Andrew Pankin, Alex Boivin and Jordan Pedersen have spent most of the last decade in darkened rooms – some of those rooms were movie theaters. Read on for their thoughts about the most important developments in the cinema of the aughts.
AB: What were movies like before special effects? Nowadays, people are all concerned about what film has the best CGI, at least as far as big summer sci-fi/action films go. Before movies like Terminator 2 and Jurassic Park came along, did anyone care? Sure you'd get something like Star Wars every once and a while but those predate the era when mind-blowingly awesome special effects ruled the cineplex.
The old adage that movies these days sacrifice story for explosions is well worn territory, but I can't help but feel it rings true. Take a look at Matrix Reloaded. Granted, Matrix 1 was a goddamn special effects spectacular for the ages, but Reloaded got too high on itself and gave us a CGI fight between Neo and a couple hundred Smiths that looked dated before I ever started college. Then on the other hand you have the Lord of the Rings, another series of films that by their very genre have to be loaded with things that aren't real. But unlike say something like the Star Wars Prequels, LOTR does its best to use as many real things, extras, monsters, what have you in the film. And for that reason it still holds up. No matter how good CGI gets, its gonna look crappy in a decade or so and you can't sacrifice more traditional facets of filmmaking like story, feelings, what have you to get them.
That's what worries me about Avatar. Yes, it's the best looking movie I've seen in a while but by the time we're writing the 2010's decade in review, we're gonna be talking about how dated it looks and how it's just Dances With the Last Ferngully Mononoke ThunderDelgo. I feel similar about 3-D. Yeah it's fun for a while but it can't last. In a short while we'll be writing about how it the trend was just a cheap trick to dupe the average moviegoer out of an extra four bucks. You'll cry just as hard at the first ten minutes of Up no matter how many dimensions it has.
JP: I'm more interested in the special effects that you're not supposed to be able to spot from a mile away.
Granted, all special effects are intended to allow filmmakers to do stuff they couldn't do without some visual trickery. But I think some filmmakers (Michael Bay) begin the process thinking, "I'm going to cram as much obviously-CGI stuff into this movie as I possibly can so people won't notice the copious amounts of racism and misogyny." And I guess that's not an awful policy? I certainly know a lot of average filmgoers/high school kids who talk about "amazing graphics" (a misnomer which, by the way, makes me want to tear my eyeballs out) before they mention anything else. For films like Transformers, then, filmmakers want audiences to point out the visual effects when they recommend the movie to their friends.

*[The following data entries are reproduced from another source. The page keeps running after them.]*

/-- The fields of an opcode's word; none for the rows without an encoding. -/
def fieldsOf : Instr → Option Fields
  | .iadd f => some f
  | .isub f => some f
  | .imul f => some f
  | .imulh f => some f
  | .imad f => some f
  | .idiv f => some f
  | .irem f => some f
  | .imin f => some f
  | .imax f => some f
  | .iabs f => some f
  | .ineg f => some f
  | .iaddx f => some f
  | .land f => some f
  | .lor f => some f
  | .lxor f => some f
  | .lop3 f => some f
  | .shl f => some f
  | .shrl f => some f
  | .shra f => some f
  | .rotl f => some f
  | .fshl f => some f
  | .bfx f => some f
  | .bfi f => some f
  | .popc f => some f
  | .clz f => some f
  | .brev f => some f
  | .icmp f => some f
  | .sel f => some f
  | .iaddi f => some f
  | .movi f => some f
  | .mov f => some f
  | .idot4 f => some f
  | .fadd f => some f
  | .fsub f => some f
  | .fmul f => some f
  | .ffma f => some f
  | .fmin f => some f
  | .fmax f => some f
  | .fabs f => some f
  | .fcmp f => some f
  | .fclass f => some f
  | .fdiv f => some f
  | .fsqrt f => some f
  | .frcp f => some f
  | .frsq f => some f
  | .fexp2 f => some f
  | .flog2 f => some f
  | .fsin f => some f
  | .fcos f => some f
  | .faddi f => some f
  | .fmuli f => some f
  | .ffmai f => some f
  | .fscale f => some f
  | .fround f => some f
  | .fdot2 f => some f
  | .cvtif f => some f
  | .cvtfi f => some f
  | .cvtff f => some f
  | .cvtii f => some f
  | .pk8 f => some f
  | .unpk8 f => some f
  | .pkl6 f => some f
  | .unpkl6 f => some f
  | .l6mul f => some f
  | .l6lin f => some f
  | .sclx f => some f
  | .fmtw f => some f
  | .pkh f => some f
  | .unpkh f => some f
  | .fflag f => some f
  | .ld f => some f
  | .st f => some f
  | .lds f => some f
  | .sts f => some f
  | .ldg f => some f
  | .atom f => some f
  | .acas f => some f
  | .atoms f => some f
  | .red f => some f
  | .fence f => some f
  | .xfence f => some f
  | .pref f => some f
  | .cinv f => some f
  | .cwb f => some f
  | .sfill f => some f
  | .sstat f => some f
  | .rld f => some f
  | .rst f => some f
  | .ratom f => some f
  | .rfence f => some f
  | .bra f => some f
  | .brx f => some f
  | .call f => some f
  | .ret f => some f
  | .regang f => some f
  | .splits f => some f
  | .backoff f => some f
  | .vote f => some f
  | .ballot f => some f
  | .shfl f => some f
  | .gred f => some f
  | .gscan f => some f
  | .bar f => some f
  | .bara f => some f
  | .exit f => some f
  | .region f => some f
  | .spawn f => some f
  | .live f => some f
  | .yield f => some f
  | .nop f => some f
  | .mmov f => some f
  | .tcfg f => some f
  | .tmma f => some f
  | .tmmaz f => some f
  | .tacq f => some f
  | .trel f => some f
  | .trd f => some f
  | .twr f => some f
  | .tzero f => some f
  | .tstore f => some f
  | .tload f => some f
  | .tcnt f => some f
  | .twait f => some f
  | .tpin f => some f
  | .qbind f => some f
  | .qunbind f => some f
  | .qstat f => some f
  | .copy f => some f
  | .copym f => some f
  | .cdrain f => some f
  | .hread f => some f
  | .hend f => some f
  | .abinit f => some f
  | .abwait f => some f
  | .abadd f => some f
  | .lxchg f => some f
  | .lxstat f => some f
  | .lxresume f => some f
  | .sempost f => some f
  | .semwait f => some f
  | .tret f => some f
  | .tmask f => some f
  | .sysr f => some f
  | .sysw f => some f
  | .halt f => some f
  | .ctxfl f => some f
  | .trap f => some f
  | .event f => some f
  | .mark f => some f
  | .rdcnt f => some f
  | .rdtime f => some f
  | .brk f => some f
  | .icinv f => some f
  | .isync f => some f
  | .tcommit f => some f
  | .capchk f => some f
  | .ptroot _ _ => none
  | .caprevoke _ _ => none
  | .winsync _ _ => none
  | .configWrite _ _ => none
  | .preemptLimit _ => none
  | .committedStorePerform _ => none
  | .matrixPerform _ _ _ => none
  | .copyPiece _ _ => none
  | .copyPieceFail _ _ => none
  | .drainLand _ => none
  | .burstReturn _ _ => none
  | .heldBurstStart _ _ => none
  | .heldRecordPush _ _ => none
  | .lxDigest _ _ _ _ _ _ => none
  | .lxChunkDone _ _ _ => none
  | .lxStepDone _ _ => none
  | .lxFault _ _ _ => none
  | .stepOverdue _ _ => none
  | .launcherTake _ _ => none
  | .launchRecord _ => none
  | .graphRecord _ => none
  | .lxRecord _ => none
  | .signal _ => none
  | .waitev _ => none
  | .waitevComplete _ => none
  | .cstart _ => none
  | .cstop _ => none
  | .fenceRecord _ => none
  | .graphNodeComplete _ => none
  | .launchComplete _ => none
  | .run _ _ => none
  | .suspend _ _ => none
  | .skip _ _ => none
  | .retry _ _ => none
  | .clusterPlace _ => none
  | .stealRequest _ _ => none
  | .preempt _ => none
  | .groupResume _ => none
  | .inval _ => none
  | .resolve _ => none
  | .pin _ => none
  | .unpin _ => none
  | .faultRecordWrite _ => none
  | .flitReceive _ _ => none
  | .replay _ => none
  | .heartbeat _ => none
  | .laneFail _ _ => none
  | .retrainTimeout _ => none
  | .reqw _ _ => none
  | .widthChange _ => none
  | .portSilent _ => none
  | .atollDiscard _ _ => none
  | .retransmit _ _ => none
  | .rdReq _ _ => none
  | .wrReq _ _ => none
  | .atReq _ _ => none
  | .rdrep _ _ => none
  | .wrack _ _ => none
  | .atrep _ _ => none
  | .lxpull _ _ => none
  | .lxdata _ _ => none
  | .lxres _ _ => none
  | .join _ _ _ => none
  | .joinack _ _ => none
  | .joinrefuse _ _ => none
  | .down _ _ _ => none
  | .portdown _ _ => none
  | .death _ _ => none
  | .alive _ _ => none
  | .park _ _ => none
  | .unpark _ _ => none
  | .powerReset => none
  | .moduleReset => none
  | .mmpReset => none
  | .holdover => none
  | .timesync _ => none
  | .loss _ => none
  | .hostmemRead _ _ _ _ _ => none
  | .hostmemWrite _ _ _ _ _ => none
  | .add64 _ _ _ _ => none
  | .cas64 _ _ _ _ _ => none
  | .drain _ => none
  | .quarantine _ => none
  | .restart _ _ _ => none
  | .release _ => none
  | .dcpReadyTimeout _ => none
  | .coreFence _ _ => none
  | .dramRepair _ _ => none
  | .healthUpdate _ _ => none
  | .eolUpdate _ _ _ => none
  | .keyLoad _ _ _ => none
  | .keyClear _ => none
  | .firmwareWrite _ _ _ => none
  | .firmwareCommit _ => none
  | .attestation _ => none
  | .waitDescriptorRead _ _ => none
  | .sketchRead _ => none
  | .sampleInterval _ _ _ => none
  | .sample _ _ => none
  | .replayMode _ _ _ _ => none
  | .haltRelease _ => none
  | .watchdogKill _ => none
  | .injectionArm _ _ _ _ _ _ => none
  | .powerLoss => none
  | .powerThrottle _ _ _ _ => none
  | .retrainComplete _ _ => none
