/-- Writes a predicate in active lanes (07 R205). -/
def writePred (r : Run) (c : Ctx) (o : Opnd) (val : Nat → Bool) : Run :=
  let n := regIndex o 8
  let set := maskOf (c.lanes.filter val)
  r.updGrp c.gid fun g => setPred g n ((predMask g n &&& ~~~c.active) ||| set)

def writeMask (r : Run) (c : Ctx) (o : Opnd) (m : W128) : Run :=
  r.updGrp c.gid fun g => { g with m := updAt g.m (regIndex o 16) fun _ => m }

/-- Writes an instruction's result (02 R60 to R62, R69, R72): the register, the latches, or the queue. A push to a ring here has
found its room; a push to a semaphore may yet wait. DEDUCED, log 14. -/
def writeRes (r : Run) (c : Ctx) (w : ResW) (val : Nat → Nat) : Except Stop Run :=
  let isV := match c.f.d with | .v _ => true | _ => false
  let r := if c.f.w || isV then r.updGrp c.gid fun g => shiftLatches g c.slices c.active w val else r
  if c.f.w then .ok r
  else
    match c.f.d with
    | .v n => .ok (r.updGrp c.gid fun g => writeV g c.l.prot n.toNat w c.lanes val)
    | .g n =>
      match c.lowest with
      | some l => .ok (r.updGrp c.gid fun g => setG g n.toNat (resG w (val l)))
      | none => .ok r
    | .q n =>
      match c.grp.q.find n.toNat with
      | some b =>
        let ws := pushVals c n.toNat w val
        if ws.isEmpty then .ok r
        else if b.kind < 4 then .ok (r.updTeam c.grp.team fun t => ringPush t b.obj.toNat ws)
        else semPost r c b.obj 0 ws
      | none => .ok r
    | _ => .ok r

end Sys2Proof.Machine
end

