-- ==== Sys2Proof/Machine/Float.lean ====
section
/-! DEFINITION. Class 1: floating-point arithmetic (07 R215 to R224) and its special values (03 R83, R91 to R93). Results that are not
numbers of finite length are formed to 261 fraction bits with one more bit that says something remains; DEDUCED, log 18 says why that decides
every rounding. -/
namespace Sys2Proof.Machine

/-! Special values (03 R83). -/

/-- The result for sources of one format: a NaN source first, made quiet; else by `f`. NV is set for a signalling source. -/
def withNans (t : Elt) (xs : List Nat) (f : List FVal → Nat × BitVec 5) : Nat × BitVec 5 :=
  let vs := xs.map (readF t)
  match xs.find? fun b => (readF t b).isNan with
  | some b => (quiet t b, fl (vs.any FVal.isSnan) flagNV)
  | none => f vs

/-- An invalid operation (03 R83). -/
def invalidOp (t : Elt) : Nat × BitVec 5 := (defaultNan t, flagNV)

def FVal.isInf : FVal → Bool
  | .inf _ => true
  | _ => false

/-- The sum of two values that are no NaNs, rounded once (R215; zeros by 03 R93). -/
def addVal (t : Elt) (rm : Nat) (a b : FVal) : Nat × BitVec 5 :=
  match a, b with
  | .inf x, .inf y => if x = y then (infBits t x, 0) else invalidOp t
  | .inf x, _ => (infBits t x, 0)
  | _, .inf y => (infBits t y, 0)
  | _, _ => roundDy t rm false (a.isZero && a.neg && b.isZero && b.neg) (Dy.add a.dy b.dy)

def FVal.flip : FVal → FVal
  | .fin n m e => .fin (!n) m e
  | .inf n => .inf (!n)
  | v => v

/-- The exact product of two values; none for 0 × ∞ (03 R93). -/
def mulVal (a b : FVal) : Option FVal :=
  let n := a.neg != b.neg
  match a, b with
  | .fin _ ma ea, .fin _ mb eb => some (.fin n (ma * mb) (ea + eb))
  | _, _ => if a.isZero || b.isZero then none else some (.inf n)

/-- A value rounded into a format. -/
def roundVal (t : Elt) (rm : Nat) (sat : Bool) (v : FVal) : Nat × BitVec 5 :=
  match v with
  | .nan _ => invalidOp t
  | .inf n => infTo t n sat
  | .fin n m e => if m = 0 then (zeroBits t n, 0) else roundF t rm sat n m e

def fadd (t : Elt) (rm a b : Nat) : Nat × BitVec 5 :=
  withNans t [a, b] fun _ => addVal t rm (readF t a) (readF t b)
def fsub (t : Elt) (rm a b : Nat) : Nat × BitVec 5 :=
  withNans t [a, b] fun _ => addVal t rm (readF t a) (readF t b).flip
def fmul (t : Elt) (rm a b : Nat) : Nat × BitVec 5 :=
  withNans t [a, b] fun _ =>
    match mulVal (readF t a) (readF t b) with
    | some v => roundVal t rm false v
    | none => invalidOp t

/-- A × B + C with one rounding; 0 × ∞ sets NV and leaves a NaN addend as the result (R215). -/
def ffma (t : Elt) (rm a b c : Nat) : Nat × BitVec 5 :=
  let va := readF t a
  let vb := readF t b
  if va.isNan || vb.isNan then withNans t [a, b, c] fun _ => invalidOp t
  else
    match mulVal va vb with
    | none => if (readF t c).isNan then (quiet t c, flagNV) else invalidOp t
    | some p => withNans t [c] fun _ => addVal t rm p (readF t c)

/-! Quotients and roots, with one bit for what remains (R220). -/

/-- m × 2^e with a last bit that says whether something remains below it. -/
def sticky (neg : Bool) (m : Nat) (rest : Bool) (e : Int) : FVal := .fin neg (2 * m + bit rest) (e - 1)

/-- The quotient of two positive numbers to at least 140 bits. -/
def quotient (neg : Bool) (ma : Nat) (ea : Int) (mb : Nat) (eb : Int) : FVal :=
  let k := 140 + bitLen mb - bitLen ma
  let n := ma * 2 ^ k
  sticky neg (n / mb) (n % mb != 0) (ea - eb - k)

/-- A positive number as N × 4^h with N of at least `bits` bits. -/
def evenScale (bits m : Nat) (e : Int) : Nat × Int :=
  let k := bits - bitLen m
  let k := if (e - k) % 2 = 0 then k else k + 1
  (m * 2 ^ k, (e - k) / 2)

def sqrtVal (m : Nat) (e : Int) : FVal :=
  let (n, h) := evenScale 280 m e
  let r := isqrt n
  sticky false r (r * r != n) h

/-- 1 / √ of a positive number. -/
def rsqrtVal (m : Nat) (e : Int) : FVal :=
  let (n, h) := evenScale 280 m e
  let top := 2 ^ 560
  let r := isqrt (top / n)
  sticky false r (r * r * n != top) (-280 - h)
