-- ==== Sys2Proof/Machine/Convert.lean ====
section
/-! DEFINITION. Class 2: conversions (07 R226 to R229), FP8 and L6 packing and arithmetic (R230 to R235), format words (R236), halves
(R237) and the flags register (R238). -/
namespace Sys2Proof.Machine

/-! Conversions. -/

def execCvtif (f : Fields) (s : State) : Host.Outcome State Fault Refusal :=
  issue (.cvtif f) (flagWork (fun f => eltRes (fmtElt (fnOf f % 8))) fun c r l =>
    intToFloat c.elt (fmtElt (fnOf c.f % 8)) (rmOf c.f) (satOf c.f) (c.aAs r c.elt l)) s

/-- The narrowed range of CVTFI (R227). -/
def narrowed (t : Ty) (width : Nat) : Elt :=
  match t, width with
  | .i32, 1 => .i16 | .i32, 2 => .i8 | .n32, 1 => .n16 | .n32, 2 => .n8
  | t, _ => tyElt t

def cvtfiLane (c : Ctx) (r : Run) (l : Nat) : Nat × BitVec 5 :=
  let src := fmtElt (fnOf c.f % 8)
  let dst := narrowed c.f.t (fnOf c.f / 8 % 4)
  let (b, fl) := floatToInt src dst (rmOf c.f) (c.aAs r src l)
  (lowBits c.elt.bits (readI dst b), fl)

def execCvtfi (f : Fields) (s : State) : Host.Outcome State Fault Refusal := issue (.cvtfi f) (flagWork tyRes cvtfiLane) s

/-- CVTFF; equal codes copy A, with a NaN made quiet (R229). -/
def cvtffLane (c : Ctx) (r : Run) (l : Nat) : Nat × BitVec 5 :=
  let src := fmtElt (fnOf c.f % 8)
  let dst := fmtElt (fnOf c.f / 8)
  let a := c.aAs r src l
  if src = dst then
    let v := readF src a
    (if v.isNan then (if src = .l6 then 0x20 else quiet src a) else if src = .l6 then a % 64 else a, fl v.isSnan flagNV)
  else convF src dst (rmOf c.f) (satOf c.f) a

def execCvtff (f : Fields) (s : State) : Host.Outcome State Fault Refusal :=
  issue (.cvtff f) (flagWork (fun f => eltRes (fmtElt (fnOf f / 8))) cvtffLane) s

def execCvtii (f : Fields) (s : State) : Host.Outcome State Fault Refusal :=
  issue (.cvtii f) (laneWork tyRes fun c r l =>
    let src := intElt (fnOf c.f)
    let v := readI src (c.aAs r src l)
    lowBits c.elt.bits (if satOf c.f then satInt c.elt v else v)) s

/-! FP8 packing (R230, R231). -/

def fp8Of (f : Fields) : Elt := if auxOf f then .e5m2 else .e4m3

/-- x times a scale of the FP8 format, converted into that format with one rounding; the scale's NaN is a source after x. -/
def cvt8 (t d : Elt) (rm : Nat) (sat : Bool) (x scale : Nat) : Nat × BitVec 5 :=
  let vx := readF t x
  let vs := readF d scale
  let snan := vx.isSnan || vs.isSnan
  if vx.isNan then (convNan t x d, fl snan flagNV)
  else if vs.isNan then (quiet d scale, fl snan flagNV)
  else
    match mulVal vx vs with
    | some v => roundVal d rm sat v
    | none => invalidOp d

def fp8One (d : Elt) : Nat := (roundDy d 0 false false ⟨1, 0⟩).1

/-- The pair of FP8 numbers of an immediate form; 1 and `other` in a register form. -/
def immPair (f : Fields) (d : Elt) (other : Nat) : Nat × Nat :=
  if imfOf f then ((imm16Of f).toNat / 256, (imm16Of f).toNat % 256) else (fp8One d, other)

def pk8Lane (c : Ctx) (r : Run) (l : Nat) : Nat × BitVec 5 :=
  let d := fp8Of c.f
  let (x, y) := immPair c.f d (fp8One d)
  let (hi, f1) := cvt8 c.elt d (rmOf c.f) (satOf c.f) (c.aAs r c.elt l) x
  let (lo, f2) := cvt8 c.elt d (rmOf c.f) (satOf c.f) (c.bAs r c.elt l) y
  (hi * 256 + lo, f1 ||| f2)

def execPk8 (f : Fields) (s : State) : Host.Outcome State Fault Refusal := issue (.pk8 f) (flagWork (fun _ => .n32) pk8Lane) s

/-- Byte j of A, j = B[1:0]. -/
def selByte (c : Ctx) (r : Run) (l : Nat) : Nat := c.aAs r .n32 l / 2 ^ (8 * (c.bAs r .n32 l % 4)) % 256

/-- value × x + y in format t with one rounding (R231); NaNs in the order value, x, y. A NaN y is the result also of 0 × ∞, without NV unless a
source is signalling: R215 says otherwise of FFMA alone. DEDUCED, log 151. -/
def unpk8 (t d : Elt) (rm : Nat) (b x y : Nat) : Nat × BitVec 5 :=
  let vs := [b, x, y].map (readF d)
  let snan := vs.any FVal.isSnan
  let prod := mulVal (readF d b) (readF d x)
  match [b, x, y].find? fun b => (readF d b).isNan with
  | some n => (convNan d n t, fl snan flagNV)
  | none =>
    match prod with
    | some p => addVal t rm p (readF d y)
    | none => invalidOp t

def unpk8Lane (c : Ctx) (r : Run) (l : Nat) : Nat × BitVec 5 :=
  let d := fp8Of c.f
  let b := selByte c r l
  if imfOf c.f then
    let (x, y) := immPair c.f d 0
    unpk8 c.elt d (rmOf c.f) b x y
  else convF d c.elt (rmOf c.f) false b

def execUnpk8 (f : Fields) (s : State) : Host.Outcome State Fault Refusal := issue (.unpk8 f) (flagWork tyRes unpk8Lane) s

/-! L6 (R232 to R235). -/

def pkl6Lane (c : Ctx) (r : Run) (l : Nat) : Nat × BitVec 5 :=
  let (hi, f1) := convF c.elt .l6 (rmOf c.f) false (c.aAs r c.elt l)
  let (lo, f2) := convF c.elt .l6 (rmOf c.f) false (c.bAs r c.elt l)
  (hi * 256 + lo, f1 ||| f2)

def execPkl6 (f : Fields) (s : State) : Host.Outcome State Fault Refusal := issue (.pkl6 f) (flagWork (fun _ => .n32) pkl6Lane) s
def execUnpkl6 (f : Fields) (s : State) : Host.Outcome State Fault Refusal :=
  issue (.unpkl6 f) (flagWork tyRes fun c r l => convF .l6 c.elt (rmOf c.f) false (selByte c r l)) s

/-- The product of two L6 codes as a code (R233). -/
def l6mul (rm a b : Nat) : Nat × BitVec 5 :=
  let e1 := a % 32
  let e2 := b % 32
  let neg := (a / 32 % 2 == 1) != (b / 32 % 2 == 1)
  let sg := bit neg * 32
  if a % 64 = 0x20 || b % 64 = 0x20 then (0x20, 0)
  else if e1 = 0 || e2 = 0 then (0, 0)
  else if 31 + 16 < e1 + e2 then (sg + 31, flagOF ||| flagNX)
  else if 16 < e1 + e2 then (sg + (e1 + e2 - 16), 0)
  else
    let up := match rm with
      | 0 => decide (14 ≤ e1 + e2)
      | 1 => false
      | 2 => !neg
      | _ => neg
    (if up then sg + 1 else 0, flagUF ||| flagNX)

def byteN (v i : Nat) : Nat := v / 2 ^ (8 * i) % 256

def l6mulLane (c : Ctx) (r : Run) (l : Nat) : Nat × BitVec 5 :=
  let a := c.aAs r .n32 l
  let b := c.bAs r .n32 l
  (List.range 4).foldl (fun acc i =>
    let (v, fl) := l6mul (rmOf c.f) (byteN a i) (byteN b i)
    (acc.1 + v * 2 ^ (8 * i), acc.2 ||| fl)) (0, 0)

def execL6mul (f : Fields) (s : State) : Host.Outcome State Fault Refusal := issue (.l6mul f) (flagWork (fun _ => .n32) l6mulLane) s

def l6linLane (c : Ctx) (r : Run) (l : Nat) : Nat × BitVec 5 :=
  let a := c.aAs r .n32 l
  let b := c.bAs r .n32 l
  let ps := (List.range 4).map fun i => l6Product (byteN a i) (byteN b i)
  let sum := ps.foldl (fun acc p => acc + p.getD 0) (readI .i64 (c.cAs r .i64 l))
  (lowBits 64 (satX48 sum), fl (ps.any Option.isNone) flagNV ||| fl (satX48 sum != sum) flagOF)

def execL6lin (f : Fields) (s : State) : Host.Outcome State Fault Refusal := issue (.l6lin f) (flagWork tyRes l6linLane) s

/-- The largest magnitude of an SCLX target. -/
def sclxMax (fn : Nat) : Dy := match fn with | 0 => ⟨448, 0⟩ | 1 => ⟨57344, 0⟩ | 2 => ⟨6889, -9⟩ | _ => ⟨127, 0⟩

/-- The smallest scale code that brings |A| within the target (R235). -/
def sclx (t : Elt) (fn a : Nat) : Nat × BitVec 5 :=
  match readF t a with
  | .nan s => (255, fl s flagNV)
  | .inf _ => (255, 0)
  | .fin _ m e => (((List.range 255).find? fun (c : Nat) => !Dy.lt (sclxMax fn) ⟨m, e + 127 - (c : Int)⟩).getD 254, 0)

def execSclx (f : Fields) (s : State) : Host.Outcome State Fault Refusal :=
  issue (.sclx f) (flagWork (fun _ => .n32) fun c r l => sclx c.elt (fnOf c.f) (c.aAs r c.elt l)) s

/-! Format words (R236) and halves (R237). -/

/-- Whether AFMT, BFMT, CFMT and SCALE may stand together (03 R97). -/
def formatOk (a b c scale : Nat) : Bool :=
  match a, b with
  | 0, 0 => c == 0 && scale == 0
  | 1, 1 => c == 1 && scale == 0
  | 6, 6 => (c == 6 || c == 1) && scale == 0
  | a, b =>
    if (a == 2 || a == 3) && (b == 2 || b == 3) then c == 1 || c == 2 || c == 3
    else if (a == 4 || a == 5) && (b == 4 || b == 5) then c == 1 || c == 2 || c == 3
    else if (a == 7 || a == 8) && (b == 7 || b == 8) then c == 7 && scale == 0
    else false

def fmtwLane (c : Ctx) (r : Run) (l : Nat) : Nat :=
  let a := c.aAs r .n32 l % 16
  let b := c.bAs r .n32 l % 16
  let d := c.cAs r .n32 l % 16
  let fn := fnOf c.f
  if formatOk a b d (fn % 4) then a + b * 16 + d * 256 + fn % 4 * 4096 + fn / 4 % 2 * 16384 + fn / 8 % 2 * 32768 else 0xFFFFFFFF

def execFmtw (f : Fields) (s : State) : Host.Outcome State Fault Refusal := issue (.fmtw f) (laneWork (fun _ => .n32) fmtwLane) s

def pkhLane (c : Ctx) (r : Run) (l : Nat) : Nat × BitVec 5 :=
  let (hi, f1) := convF .f32 c.elt (rmOf c.f) (satOf c.f) (c.aAs r .f32 l)
  let (lo, f2) := convF .f32 c.elt (rmOf c.f) (satOf c.f) (c.bAs r .f32 l)
  (hi * 2 ^ 16 + lo, f1 ||| f2)

def execPkh (f : Fields) (s : State) : Host.Outcome State Fault Refusal := issue (.pkh f) (flagWork (fun _ => .n32) pkhLane) s
def execUnpkh (f : Fields) (s : State) : Host.Outcome State Fault Refusal :=
  issue (.unpkh f) (flagWork (fun _ => .n32) fun c r l =>
    let a := c.aAs r .n32 l
    convF c.elt .f32 0 false (if auxOf c.f then a / 2 ^ 16 else a % 2 ^ 16)) s

/-! The flags register (R238). -/

def fflagBody (c : Ctx) (r : Run) : Except Stop Run :=
  let old := fun (l : Nat) => Sparse.get (0 : BitVec 5) c.grp.fflags l
  let m := fun (l : Nat) => BitVec.ofNat 5 (c.aAs r .n32 l)
  let r' := match fnOf c.f with
    | 0 => r
    | 1 => putFlags r c fun l => old l &&& ~~~(m l)
    | _ => putFlags r c fun l => old l ||| m l
  writeRes r' c .n32 fun l => (old l).toNat

def execFflag (f : Fields) (s : State) : Host.Outcome State Fault Refusal := issue (.fflag f) { body := fflagBody } s

end Sys2Proof.Machine
end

But there's another type of filmmaker who'd rather that you not notice the stuff that isn't real in his movie. Boivin mentioned the LOTR trilogy, and I think Peter Jackson's a pretty good example (not so much outside of the LOTR trilogy, though). Sure, those movies had their share of ghost and evil elephant armies, but those were far from the most impressive sequences in the trilogy (actually, those were probably the two crappiest-looking things in LOTR). The things that stick out in my mind are the gorgeous CGI-assisted sets and the seemingly-infinite number of dudes at the Battle of Helm's Deep. Rivendell, for example, could have been built on a studio backlot, but Jackson wanted it to look as if it actually existed. So he shot some exterior shots at a national park in New Zealand and then added CGI to make it look "hyper-real" (if I may descend into buzzwordery for a minute). And he could have hired a bajillion extras for the Battle of Helm's Deep (Joseph L. Mankiewicz did it), but even he didn't have an infinite source of money. So he used CGI to add an extra layer of grandiosity to an already gigantic battle. But the thousands of tiny orcs in that scene are a far cry from the clanging robot balls in Transformers.
AP: The digital revolution has made it easier for for filmmakers to put increasingly impressive visual effects in their films, and to do it cheaply. George Lucas has stated that he will never again shoot on actual film because of the lower cost and the ease of post-production manipulation. The cheapness of digital film stock has benefited more than just the washed up, CGI-obsessed sellouts - many amateur filmmakers or smaller studios have been able to drastically cut overhead by shooting on digital cameras and editing on the equivalent of a home computer.
Along with film stock (which shouldn't actually count as a "special effect," but more of technological advancement), the aughts have seen the increased ability for filmmakers to supplement their with computers. Directors who rely heavily on computer generated imaging seem to fall into two camps: those who make it the focal point of their films and those who use it as a tool to enhance the overall quality of their films. My colleagues have mentioned Avatar (which was 60 percent motion capture) as an example of the former and the Lord of the Rings Trilogy as an example of the latter (how else, except for CGI, could you convincingly portray a character such as Gollum?). The advent of superbly advanced CGI hasn't necessarily made it easier to separate the wheat from the chaff - it's just made it so we see more impressive chaff.